[Opening Excerpted data section]

-- ==== Sys2Proof/Machine/Line.lean ====
section
/-! DEFINITION. The line controller: presence, confirmation watches, trip and rearm, bursts sent, line reset
(spec/02 R27, R34 to R40). -/

namespace Sys2Proof.Machine

/-! ### Presence (R27) -/

/-- A change of presence of station `p` from `old`, handed to the lamp unit and the show unit (R27). -/
def State.handPresence (s : State) (p : Projector) (old : Presence) : State :=
  (s.lampPresence p old (s.station p).presence).showPresence p (s.station p).presence

/-- A station record after a good reply, presence alone (R27). -/
def Station.goodReply (r : Station) : Station :=
  match r.presence with
  | .present => { r with missRun := 0 }
  | .absent | .lost =>
    if r.goodRun + 1 < Config.repliesToPresent then { r with goodRun := r.goodRun + 1 }
    else { r with presence := .present, goodRun := 0, missRun := 0 }

/-- A station record after a miss (R27). -/
def Station.miss (r : Station) : Station :=
  match r.presence with
  | .present =>
    if r.missRun + 1 < Config.missesToLose then { r with missRun := r.missRun + 1 }
    else { r with
      presence := .lost
      missRun := 0
      goodRun := 0
      rareCountdown := Config.rareCycles
      reportOld := true }
  | .absent | .lost => { r with goodRun := 0 }

/-- A good reply moves presence, and the change is handed on (R27). -/
def State.goodReply (s : State) (p : Projector) : State :=
  let s1 := s.onStation p Station.goodReply
  if (s1.station p).presence = (s.station p).presence then s1
  else (s1.raise noticeStationPresent).handPresence p (s.station p).presence

/-- A miss moves presence, and the change is handed on (R27). -/
def State.miss (s : State) (p : Projector) : State :=
  let s1 := s.onStation p Station.miss
  if (s1.station p).presence = (s.station p).presence then s1
  else (s1.raise noticeStationLost).handPresence p (s.station p).presence

/-! ### The poll's last cell (R24, R26) -/

/-- The line record as the last cell of a poll goes out: the line is free, and the poll's reply window opens. -/
def LineControl.pollSent (l : LineControl) : LineControl :=
  match l.sending with
  | .poll p _ => { l with sending := .nothing, window := .opened p .awaiting }
  | .nothing | .lineReset | .burst _ => l

/-- The poll being sent, if there is one, has gone out whole (R26). -/
def State.pollSent (s : State) : State := { s with lc := s.lc.pollSent }

/-! ### Confirmation watches (R39) -/

/-- One watched station after a poll of it: `blade` is the reported blade, where the poll brought one (R39). -/
def WatchStation.judge (w : WatchStation) (blade : Option Opening) : WatchStation :=
  match w.status with
  | .waiting left =>
    if blade = some w.commanded then { w with status := .confirmed }
    else if left ≤ 1 then { w with status := .unconfirmed }
    else { w with status := .waiting (left - 1) }
  | .confirmed | .unconfirmed => w

/-- A station that is CONFIRMED or UNCONFIRMED. -/
def WatchStation.settled (w : WatchStation) : Bool :=
  match w.status with
  | .waiting _ => false
  | .confirmed | .unconfirmed => true

/-- A watch after a poll of the station on `side` (R39). -/
def Watch.judge (side : Side) (blade : Option Opening) : Watch → Watch
  | .closed => .closed
  | .opened a b =>
    match side with
    | .a => .opened (a.judge blade) b
    | .b => .opened a (b.judge blade)

/-- The watch of station `p`'s screen judges a poll of `p` and closes when both stations are settled (R39). -/
def State.judgePoll (s : State) (p : Projector) (blade : Option Opening) : State :=
  let sc := screenOf p
  match (s.watch sc).judge (sideOf p) blade with
  | .closed => s
  | .opened a b =>
    if a.settled && b.settled then
      (s.setWatch sc .closed).onOutcome sc (a.status = .confirmed) (b.status = .confirmed)
    else s.setWatch sc (.opened a b)

/-- An open reply window ends: a miss moves presence, and the watch judges the poll (R26, R27, R39). -/
def State.judgeWindow (s : State) : State :=
  match s.lc.window with
  | .closed => s
  | .opened p (.good blade) => (s.setWindow .closed).judgePoll p blade
  | .opened p .awaiting => ((s.setWindow .closed).miss p).judgePoll p none
  | .opened p .bad => ((s.setWindow .closed).miss p).judgePoll p none

/-- The end of a poll's reply window; a poll still being sent then is taken as sent (R26; log 24). -/
def State.endWindow (s : State) : State := s.pollSent.judgeWindow

/-! ### Frames sent (R37, R38, R40) -/

/-- A changeover burst sent: both blades written in one act, the watch opened, the show unit told (R37). -/
def State.changeoverSent (s : State) (sc : Screen) (side : Side) : State :=
  let blade (x : Side) : Opening := if x = side then .opened else .closed
  let watched (x : Side) : WatchStation := ⟨blade x, .waiting Config.watchPolls⟩
  let s1 := s.onDesired (projectorOf sc .a) (fun d => { d with blade := blade .a })
  let s2 := s1.onDesired (projectorOf sc .b) (fun d => { d with blade := blade .b })
  ((s2.setWatch sc (.opened (watched .a) (watched .b))).setSending .nothing).onBurstSent sc side

/-- The last cell of the line reset frame has gone out (R40). -/
def State.lineResetSent (s : State) : State :=
  { s with lc := { s.lc with resetPending := false, sending := .nothing } }

/-- The frame being sent has gone out whole. -/
def State.frameSent (s : State) : State :=
  match s.lc.sending with
  | .nothing => s
  | .lineReset => s.lineResetSent
  | .burst .trip => s.setSending .nothing
  | .burst (.changeover sc side) => s.changeoverSent sc side
  | .poll _ _ => s.pollSent

/-! ### Trip and rearm (R34, R35) -/

/-- The screens of the changeover bursts a trip drops: the one in transmission, then the queued ones (R34). -/
def LineControl.dropped (l : LineControl) : List Screen :=
  let ofBurst (b : Burst) : List Screen := match b with | .changeover sc _ => [sc] | .trip => []
  (match l.sending with | .burst b => ofBurst b | _ => []) ++ l.burstQueue.flatMap ofBurst

/-- The line controller's own records under the trip (R34). -/
def LineControl.trip (l : LineControl) : LineControl :=
  { l with
    tripInForce := true
    stations := updAll l.stations (fun r => { r with desired := .safe })
    sending := match l.sending with | .burst (.changeover _ _) => .nothing | x => x
    burstQueue := [.trip]
    watches := updAll l.watches (fun _ => .closed) }

/-- The motion unit told of the desired motors that an act of the line controller turned from RUN to STOP. -/
def State.passStops (s : State) (before : LineControl) : State :=
  (List.finRange 8).foldl
    (fun t p =>
      if before.stations[p].desired.motor = .run && (t.station p).desired.motor = .stop then t.gateFollows p .stop
      else t) s

/-- The line controller takes the trip (R34): its own records, the gates, then the dropped bursts. -/
def State.lineTrip (s : State) : State :=
  let s1 : State := { s with lc := s.lc.trip }
  s.lc.dropped.foldl State.onBurstDropped (s1.passStops s.lc)

/-- The line controller takes the rearm (R35). -/
def State.lineRearm (s : State) : State := { s with lc := { s.lc with tripInForce := false } }

/-! ### Line reset (R40) -/

/-- The line controller's own records at a taken LINE_RESET (R40): a reply window under way is cut short, also one whose
frame has been judged and whose end is not yet taken, so that R39 does not judge that poll: DESIGN CHOICE, log 13. A
poll still being sent goes on, and its window opens when its last cell has gone out (R26). -/
def LineControl.reset (l : LineControl) : LineControl :=
  { l with
    stations := updAll l.stations (fun _ => Station.powerOn)
    resetPending := true
    window := .closed }

/-- A change of presence made by a line reset, handed on (R27, R40). -/
def State.handLost (s : State) (p : Projector) (old : Presence) : State :=
  if old = .absent then s else s.handPresence p old

/-- An arc taken off by a line reset, told to the lamp unit (R40, R61). -/
def State.handArc (s : State) (p : Projector) (old : Switch) : State :=
  if old = .on then s.lampLineReset p else s

/-- What a line reset hands on for station `p` (R40). -/
def State.handReset (before : LineControl) (s : State) (p : Projector) : State :=
  (s.handLost p before.stations[p].presence).handArc p before.stations[p].desired.arc

/-- A taken LINE_RESET (R40). -/
def State.lineReset (s : State) : State :=
  let s1 : State := { s with lc := s.lc.reset }
  (List.finRange 8).foldl (State.handReset s.lc) (s1.passStops s.lc)

/-- Whether any projector is past arming, which refuses LINE_RESET (R40). -/
def State.anyPastArming (s : State) : Bool := (List.finRange 8).any (fun p => (s.role p).isPastArming)

/-! ### The start of a slot (R24, R25) -/

/-- A poll to station `p` goes out with its desired state as it stands (R25); its reply window opens when its last
cell has gone out (R26). -/
def State.sendPoll (s : State) (p : Projector) : State := s.setSending (.poll p (s.station p).desired)

/-- What the slot of station `p` carries (R24). -/
def State.carry (s : State) (p : Projector) : State :=
  if s.lc.resetPending then s.setSending .lineReset
  else
    match s.lc.burstQueue with
    | b :: rest => (s.setQueue rest).setSending (.burst b)
    | [] =>
      if (s.station p).presence = .present then s.sendPoll p
      else if (s.station p).rareCountdown = 0 then
        (s.onStation p (fun r => { r with rareCountdown := Config.rareCycles })).sendPoll p
      else s.onStation p (fun r => { r with rareCountdown := r.rareCountdown - 1 })

/-- The next slot boundary: the slot before it is over, and the next begins (R24; log 24). -/
def State.startSlot (s : State) : State :=
  let s1 := s.frameSent.endWindow
  ({ s1 with lc := { s1.lc with position := s1.lc.position + 1, untilSlot := Config.slotTime } } : State).carry
    s1.lc.position

end Sys2Proof.Machine
end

[Closing Excerpted data section]

● Task item
Up to and including the line with "whole (R26). -/", output each line of the entries above exactly, starting from the first.

● Answer for the task
-- ==== Sys2Proof/Machine/Line.lean ====
section
/-! DEFINITION. The line controller: presence, confirmation watches, trip and rearm, bursts sent, line reset
(spec/02 R27, R34 to R40). -/

namespace Sys2Proof.Machine

/-! ### Presence (R27) -/

/-- A change of presence of station `p` from `old`, handed to the lamp unit and the show unit (R27). -/
def State.handPresence (s : State) (p : Projector) (old : Presence) : State :=
  (s.lampPresence p old (s.station p).presence).showPresence p (s.station p).presence

/-- A station record after a good reply, presence alone (R27). -/
def Station.goodReply (r : Station) : Station :=
  match r.presence with
  | .present => { r with missRun := 0 }
  | .absent | .lost =>
    if r.goodRun + 1 < Config.repliesToPresent then { r with goodRun := r.goodRun + 1 }
    else { r with presence := .present, goodRun := 0, missRun := 0 }

/-- A station record after a miss (R27). -/
def Station.miss (r : Station) : Station :=
  match r.presence with
  | .present =>
    if r.missRun + 1 < Config.missesToLose then { r with missRun := r.missRun + 1 }
    else { r with
      presence := .lost
      missRun := 0
      goodRun := 0
      rareCountdown := Config.rareCycles
      reportOld := true }
  | .absent | .lost => { r with goodRun := 0 }

/-- A good reply moves presence, and the change is handed on (R27). -/
def State.goodReply (s : State) (p : Projector) : State :=
  let s1 := s.onStation p Station.goodReply
  if (s1.station p).presence = (s.station p).presence then s1
  else (s1.raise noticeStationPresent).handPresence p (s.station p).presence

/-- A miss moves presence, and the change is handed on (R27). -/
def State.miss (s : State) (p : Projector) : State :=
  let s1 := s.onStation p Station.miss
  if (s1.station p).presence = (s.station p).presence then s1
  else (s1.raise noticeStationLost).handPresence p (s.station p).presence

/-! ### The poll's last cell (R24, R26) -/

/-- The line record as the last cell of a poll goes out: the line is free, and the poll's reply window opens. -/
def LineControl.pollSent (l : LineControl) : LineControl :=
  match l.sending with
  | .poll p _ => { l with sending := .nothing, window := .opened p .awaiting }
  | .nothing | .lineReset | .burst _ => l

/-- The poll being sent, if there is one, has gone out whole (R26). -/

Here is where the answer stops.